/-! ### The obligation -/

/-- A die whose need table and RSTAT stand has missed nothing. -/
theorem needsMissed_nil {d e : Die} (need : e.need = d.need) (rstat : e.rstat = d.rstat) : needsMissed d e [] := by
  refine ⟨fun i m => (List.not_mem_nil m).elim, fun _ _ => by rw [need], ?_⟩
  rw [rstat]
  simp [bits]
/-- What is missed is told from the need table and RSTAT alone. -/
theorem needsMissed_congr {d d' e : Die} (need : d'.need = d.need) (rstat : d'.rstat = d.rstat) {ms : List (Nat × Nat)} (h : needsMissed d' e ms) :
    needsMissed d e ms := by
  rwa [needsMissed, need, rstat] at h
/-- The needs of a tag, missed one after the other, are each missed once. -/
theorem needsMissed_matching {d : Die} (w : swf 0 d.need = true) (tag : Half) (k now : Nat) :
    let ms := (d.matching tag k now).map (fun z => (z.1, (d.regOf z.1).1))
    needsMissed d (ms.foldl Die.miss d) ms := by
  intro ms
  have stand : ms.filter d.stillNeeds = ms := by
    refine List.filter_eq_self.2 fun i m => ?_
    obtain ⟨⟨n, r⟩, listed, rfl⟩ := List.mem_map.1 m
    obtain ⟨v, held, valid, -⟩ := Die.mem_matching.1 listed
    have entry := sget_of_mem w held
    rw [Die.stillNeeds, entry, valid]
    simp
  have slots : ms.map (·.1) = (d.matching tag k now).map (·.1) := by simp only [ms, List.map_map]; rfl
  have missed := needsMissed_foldl w (l := ms) (by rw [stand, slots]; exact Die.matching_nodup w tag k now)
  rwa [stand] at missed

theorem Die.mem_of_queued {d : Die} {x : Shard} {b : Batch} (m : (x, b) ∈ d.queued) : x ∈ d.shards := by
  obtain ⟨y, m, b', -, e⟩ := by simpa only [Die.queued, List.mem_flatMap, List.mem_map] using m
  cases e
  exact m
/-- The batches of the needs of a tag: all of them, in order, in runs of n of which the last alone may be shorter. -/
theorem Die.batchesOf_chunks (d : Die) (t : TagEntry) (depart : Nat) {n : Nat} (pos : 1 ≤ n) (needs : List (Nat × ReqCopy)) :
    let bs := d.batchesOf t depart (chunks n needs.length needs)
    bs.flatMap (·.entries) = needs.map d.batchEntry ∧ bs.map (·.num) = List.range bs.length
      ∧ (∀ z ∈ bs, z.tag = t ∧ z.entries ≠ [] ∧ z.entries.length ≤ n) ∧ ∀ z ∈ bs.dropLast, z.entries.length = n := by
  refine ⟨?_, d.batchesOf_nums t depart _, fun z m => ?_, fun z m => ?_⟩
  · rw [Die.batchesOf_entries, chunks_flatten pos (le_refl _)]
  · obtain ⟨tag, c, mc, entries⟩ := Die.mem_batchesOf m
    obtain ⟨some_, short⟩ := chunks_bounded pos mc
    rw [entries, List.length_map]
    exact ⟨tag, fun e => some_ (List.map_eq_nil_iff.1 e), short⟩
  · obtain ⟨c, mc, entries⟩ := Die.mem_dropLast_batchesOf m
    rw [entries, List.length_map]
    exact chunks_full mc

section
variable {s : State} (keyed : s.Keyed) {d : Die} (dies : s.getDie s.place.core.dieKey = d) {x : Shard}
  (found : d.shards.find? (fun x => x.complete && !x.formed) = some x) (running : s.ring.restarting = false)
include keyed dies found running

/-- Without a bound kernel the shard is formed, and that is all. -/
theorem batchFormation_unbound (unbound : d.binding.bind (fun _ => x.bound) = none) :
    ∃ t, exec .batchFormation s = .next t ∧ (t.getDie s.place.core.dieKey).shards = (d.setShard { x with formed := true }).shards ∧ t.mem = s.mem
      ∧ needsMissed d (t.getDie s.place.core.dieKey) [] := by
  have key : d.key = s.place.core.dieKey := dies ▸ State.getDie_key keyed _
  subst dies
  refine ⟨_, exec_batchFormation_unbound found running unbound, ?_⟩
  rw [State.getDie_setDie_of (by exact key)]
  exact ⟨rfl, rfl, needsMissed_nil rfl rfl⟩
/-- Without a matching entry it is formed, and every need of its tag is missed. -/
theorem batchFormation_untagged {b : Binding} (bound : d.binding.bind (fun _ => x.bound) = some b)
    (untagged : b.image.tags.find? (fun t => x.tag &&& t.mask = t.value) = none) :
    ∃ t, exec .batchFormation s = .next t ∧ (t.getDie s.place.core.dieKey).shards = (d.setShard { x with formed := true }).shards
      ∧ (swf 0 d.need = true → needsMissed d (t.getDie s.place.core.dieKey)
        ((d.matching x.tag (max s.podStep d.localStep) s.now).map (fun z => (z.1, (d.regOf z.1).1)))) := by
  have key : d.key = s.place.core.dieKey := dies ▸ State.getDie_key keyed _
  subst dies
  refine ⟨_, exec_batchFormation_untagged found running bound untagged, ?_⟩
  have put := State.getDie_setDie_of (s := s) (d := (s.getDie s.place.core.dieKey).ringed.setShard { x with formed := true }) key
  rw [State.getDie_missEach (by rw [put]; exact key), put, List.map_map]
  exact ⟨foldl_keeps Die.shards Die.miss_shards _ _, fun wf =>
    needsMissed_matching (d := (s.getDie s.place.core.dieKey).ringed.setShard { x with formed := true }) wf x.tag _ s.now⟩
/-- With one it holds its batches, and nothing is missed. -/
theorem batchFormation_tagged {b : Binding} (bound : d.binding.bind (fun _ => x.bound) = some b) {e : TagEntry}
    (tagged : b.image.tags.find? (fun t => x.tag &&& t.mask = t.value) = some e) :
    let needs := d.matching x.tag (max s.podStep d.localStep) s.now
    let bs := d.batchesOf e (s.tickOfPaced x.deadline) (chunks (max (if e.batch = 0 then b.image.maxbatch else e.batch) 1) needs.length needs)
    ∃ t, exec .batchFormation s = .next t ∧ (t.getDie s.place.core.dieKey).shards = (d.setShard { x with formed := true, batches := bs }).shards
      ∧ needsMissed d (t.getDie s.place.core.dieKey) [] := by
  have key : d.key = s.place.core.dieKey := dies ▸ State.getDie_key keyed _
  subst dies
  obtain ⟨ids, n, formed⟩ := exec_batchFormation_tagged found running bound tagged
  refine ⟨_, formed, ?_⟩
  rw [State.getDie_setDie_of (by exact key)]
  exact ⟨rfl, needsMissed_nil rfl rfl⟩
end

/-- Settles O56: a shard's needs are read off the need table and cut into runs; what is missed is missed slot by slot. -/
theorem batchesFormAndStreamsStart : Obligations.BatchesFormAndStreamsStart := by
  unfold Obligations.BatchesFormAndStreamsStart
  intro s keyed k d
  have key : d.key = k := State.getDie_key keyed k
  have put : ∀ e : Die, e.key = d.key → (s.setDie e).getDie k = e := fun e h => State.getDie_setDie_of (h.trans key)
  refine ⟨?form, ⟨?starts, ?asks, ?marks⟩, ?deadline⟩
  case form =>
    intro x found running step needs
    refine ⟨sortBy_ascending _ _, fun i r => Die.mem_matching, ?_⟩
    have mine : x ∈ d.shards := List.mem_of_find?_eq_some found
    cases bound : d.binding.bind (fun _ => x.bound) with
    | none =>
      obtain ⟨t, run, shards, mem, unmissed⟩ := batchFormation_unbound keyed rfl found running bound
      refine ⟨t, run, ?_⟩
      rw [shards]
      refine ⟨⟨_, Die.self_mem_setShard mine rfl, rfl⟩, fun y m same => ?_, fun _ => ⟨State.byte_congr mem, unmissed, fun y m same => ?_⟩,
        fun _ no => nomatch no⟩
      · rw [Die.eq_of_mem_setShard m same]
      · rw [Die.eq_of_mem_setShard m same]
    | some b =>
      cases tagged : b.image.tags.find? (fun t => x.tag &&& t.mask = t.value) with
      | none =>
        obtain ⟨t, run, shards, missed⟩ := batchFormation_untagged keyed rfl found running bound tagged
        refine ⟨t, run, ?_⟩
        rw [shards]
        refine ⟨⟨_, Die.self_mem_setShard mine rfl, rfl⟩, fun y m same => ?_, fun no => (nomatch no), fun b' same => ?_⟩
        · rw [Die.eq_of_mem_setShard m same]
        · cases same
          exact ⟨fun _ => missed, fun _ no => nomatch tagged.symm.trans no⟩
      | some e =>
        obtain ⟨t, run, shards, unmissed⟩ := batchFormation_tagged keyed rfl found running bound tagged
        refine ⟨t, run, ?_⟩
        rw [shards]
        refine ⟨⟨_, Die.self_mem_setShard mine rfl, rfl⟩, fun y m same => ?_, fun no => (nomatch no), fun b' same => ?_⟩
        · rw [Die.eq_of_mem_setShard m same]
        · cases same
          refine ⟨fun no => (nomatch tagged.symm.trans no), fun e' same => ?_⟩
          cases tagged.symm.trans same
          refine ⟨unmissed, fun y m same => ?_⟩
          rw [Die.eq_of_mem_setShard m same]
          exact d.batchesOf_chunks e _ (le_max_right _ _) needs
  case starts =>
    intro x b c bd first idle_ bound
    have core : c.dieKey = k := State.mem_dieCores (List.mem_of_find?_eq_some idle_)
    have was : (s.setDie (s.refusals d)).getDie c.dieKey = s.refusals d := by rw [core]; exact put _ rfl
    obtain ⟨running, pc, task⟩ := State.getCore_startStream (keyed.setDie (s.refusals d)) c bd x b
    have die := State.getDie_startStream (keyed.setDie (s.refusals d)) c bd x b
    rw [was, core] at die
    refine ⟨_, exec_streamStart_starts rfl rfl first idle_ bound, running, pc, task, ?_, fun wf i m still => ?_⟩
    · rw [die]
      exact State.streamDie_pins _ (Die.mem_of_queued (List.mem_of_find?_eq_some first)) bd b
    · rw [die]
      exact State.streamDie_needs (d := s.refusals d) _ wf m still bd x
  case asks =>
    intro e c first busy flow
    exact exec_streamStart_asks rfl rfl first busy flow
  case marks => exact exec_streamStart_marks rfl rfl
  case deadline =>
    intro r x found ms
    obtain ⟨e, dropped⟩ : ∃ e, (s.refusals (s.getDie s.place.core.dieKey)).dropped x = e := ⟨_, rfl⟩
    obtain ⟨keyE, need, rstat, misslog, pairs, binding, stands⟩ := dropped ▸ s.refusals_dropped d x
    have die : (s.setDie e).getDie k = e := put e keyE
    have keyU : ((s.setDie e).getDie k).key = k := by rw [die, keyE, key]
    have left := (State.getDie_missEach keyU x.tag (s.tickOfPaced x.deadline) (x.batches.flatMap Batch.misses)).trans (by rw [die, map_misses])
    have run := exec_departureDeadline_drops found
    rw [dropped] at run
    refine ⟨_, run, fun y m same => ?_, fun wf once => ?_, fun off => ?_, fun b i one alone still on sound => ?_⟩
    · rw [left, ← dropped] at m
      exact r.dropped_batches _ m same
    · rw [left]
      have missed := needsMissed_foldl (d := e) (by rw [need]; exact wf) (l := x.batches.flatMap (·.needs)) (by rw [stands]; exact once)
      rw [stands] at missed
      exact needsMissed_congr need rstat missed
    · exact State.byte_congr (State.missEach_mem keyU (by rw [die, misslog]; exact off) _ _ _)
    · have va : e.missVA = d.missVA := by rw [Die.missVA, Die.missVA, misslog, rstat]
      have pa : (s.setDie e).diePA e e.missVA = s.diePA d d.missVA := by
        rw [va]
        exact State.diePA_congr (s.setDie_mem e) (State.pairs_setDie (by rw [pairs, keyE, key])) keyE binding _
      have small : (if b.refused then 2 else 1) ≤ 2 := by split <;> omega
      have record := State.num_missNeed (s := s.setDie e) (k := k) (i := i) sound keyU (by rw [die, stands]; exact still)
        (by rw [die, misslog]; exact on) small x.tag (s.tickOfPaced x.deadline)
      rw [die, need, pa] at record
      rw [one, List.flatMap_singleton, Batch.misses, alone]
      exact record

end Sys2Proof.Machine
end

section
/-! The values of floating-point codes (R55, R56): a magnitude code counts up through the magnitudes of its format. -/

namespace Sys2Proof

open Machine

/-- What every format of Table 3.2 has: an exponent field and a fraction field. -/
structure FFmt.HasFields (F : FFmt) : Prop where
  eb_pos : 0 < F.eb
  fb_pos : 0 < F.fb

/-- The formats of Table 3.2 have both fields. -/
theorem FFmt.hasFields_of_mem {F : FFmt} (h : F ∈ [FFmt.fp64, .fp32, .fp16, .bf16, .e4m3, .e5m2]) : F.HasFields := by
  fin_cases h <;> exact ⟨by decide, by decide⟩

/-- How far the exponent of a magnitude code stands above that of the smallest normal. -/
def FFmt.scale (F : FFmt) (n : Nat) : Nat := n / 2 ^ F.fb - 1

Goal of the exercise: Exactly how many lines of the listing above hold the word "intro"? Give the number alone.

Exercise output: 6